**EXERCISE DETAILS**
When you respond, restate each record exactly as it is given.
____________________
-- ==== Sys2Proof/Machine/Tick.lean ====
section
/-!
DEFINITION. What passes when no command waits: one cycle of CK_SLOW (R23, R43), in which DTIME and the cores' counters go on, the
resident firmware takes its event queue, and the pins of a warm reset follow their times.
-/
namespace Sys2Proof.Machine

/-- Nanoseconds of a cycle of CK_SLOW, 125 MHz (Table 1-5). -/
def slowNs : Nat := 8

/-- A cycle of CK_SLOW with no command. -/
def State.idle (s : State) : State :=
  let s := { s with now := s.now + slowNs }
  if s.inReset then s
  else
    let s := s.dtimeTick slowNs
    if s.boot.shutdown then s
    else
      let s := if s.boot.fwStarted then { s with coreQueue := 0 } else s
      (each (List.range 8) (fun c t => t.coreTick slowNs c) s.warmPins).settle

end Sys2Proof.Machine
end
____________________
**SOLUTION TO THE PROBLEM**
-- ==== Sys2Proof/Machine/Tick.lean ====
section
/-!
DEFINITION. What passes when no command waits: one cycle of CK_SLOW (R23, R43), in which DTIME and the cores' counters go on, the
resident firmware takes its event queue, and the pins of a warm reset follow their times.
-/
namespace Sys2Proof.Machine

/-- Nanoseconds of a cycle of CK_SLOW, 125 MHz (Table 1-5). -/
def slowNs : Nat := 8

/-- A cycle of CK_SLOW with no command. -/
def State.idle (s : State) : State :=
  let s := { s with now := s.now + slowNs }
  if s.inReset then s
  else
    let s := s.dtimeTick slowNs
    if s.boot.shutdown then s
    else
      let s := if s.boot.fwStarted then { s with coreQueue := 0 } else s
      (each (List.range 8) (fun c t => t.coreTick slowNs c) s.warmPins).settle

end Sys2Proof.Machine
end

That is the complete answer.